Nothing outside the range below should be printed. Output exactly the lines from the line with "pt.cmd = .ok i ∧" to the line with "its polls. -/", both included.

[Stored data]
--------

-- ==== Sys2Proof/Machine/Runs.lean ====
section
/-! DEFINITION. Infinite runs of the machine, and the weak fairness of polls that says which of them the block
admits (41_mailbox.md R210, 43_al_gate.md R292, 70_reset_and_hazards.md R367). -/

namespace Sys2Proof.Machine

/-- `σ 0, σ 1, …` is an infinite run: each state is what the step before it answered, with the events the
environment has put on the agenda meanwhile. -/
def InfiniteRun (σ : Nat → State) : Prop :=
  ∀ k, ∃ t more, step (σ k) = .next t ∧ σ (k + 1) = { t with agenda := t.agenda ++ more }

/-- The micro-states that are poll loops: those of MACQ, MAWT, the exchange and ALWT (41_mailbox.md R211, R213,
R220, 43_al_gate.md R292). -/
def Micro.isPoll : Micro → Bool
  | .acquire => true
  | .await => true
  | .exch _ .acquire => true
  | .exch _ .await => true
  | .alPoll => true
  | _ => false

/-- Port `p` is in the poll loop `m`. -/
def Polls (s : State) (p : Nat) (m : Micro) : Prop :=
  m.isPoll = true ∧ ∃ pt, s.ports[p]? = some pt ∧ pt.pst = .busy m

/-- A mailbox status read answered `a` shows the full bit as `want` (41_mailbox.md R210). -/
def statusShows (want : Bool) (a : Answer) : Bool :=
  match a.fit 1 with
  | .ok b => isFull b == want
  | .err _ => false

/-- An AL status read answered `a` shows the state `st` (43_al_gate.md R292). -/
def stateShows (st : BitVec 4) (a : Answer) : Bool :=
  match a.fit 2 with
  | .ok w => alState (alWord w) == st
  | .err _ => false

/-- The read of command `i`'s poll loop `m`, answered `a`, shows what the loop waits for: a write mailbox that is
not full, a read mailbox that is full, the target state. -/
def pollSees (i : Instr) (m : Micro) (a : Answer) : Bool :=
  match i, m with
  | .macq _, .acquire => statusShows false a
  | .mawt _, .await => statusShows true a
  | .sdwr _ _, .exch _ .acquire => statusShows false a
  | .sdwr _ _, .exch _ .await => statusShows true a
  | .sdrd _ _, .exch _ .acquire => statusShows false a
  | .sdrd _ _, .exch _ .await => statusShows true a
  | .alwt _ st, .alPoll => stateShows st a
  | _, _ => false

/-- The next step is an iteration of port `p`'s poll loop `m` in which the timeout fires or the read shows what the
loop waits for. -/
def EndsPoll (s : State) (p : Nat) (m : Micro) : Prop :=
  ∃ d rest pt i, s.agenda = .port p d :: rest ∧ s.ports[p]? = some pt ∧ decode pt.cmd = .ok i ∧
    (d.timeout = true ∨ pollSees i m d.answer = true)

/-- Weak fairness (41_mailbox.md R210): a run in which a poll goes on forever and neither sees what it waits for nor
times out is not admitted. -/
def FairPolls (σ : Nat → State) : Prop :=
  ∀ k p m, (∀ j, k ≤ j → Polls (σ j) p m) → ∃ j, k ≤ j ∧ EndsPoll (σ j) p m

/-- A run the block admits: an infinite run that is fair to its polls. -/
structure AdmittedRun (σ : Nat → State) : Prop where
  run : InfiniteRun σ
  fair : FairPolls σ

end Sys2Proof.Machine
end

--------

* **Response to this exercise**
  ∃ d rest pt i, s.agenda = .port p d :: rest ∧ s.ports[p]? = some pt ∧ decode pt.cmd = .ok i ∧
    (d.timeout = true ∨ pollSees i m d.answer = true)

/-- Weak fairness (41_mailbox.md R210): a run in which a poll goes on forever and neither sees what it waits for nor
times out is not admitted. -/
def FairPolls (σ : Nat → State) : Prop :=
  ∀ k p m, (∀ j, k ≤ j → Polls (σ j) p m) → ∃ j, k ≤ j ∧ EndsPoll (σ j) p m

/-- A run the block admits: an infinite run that is fair to its polls. -/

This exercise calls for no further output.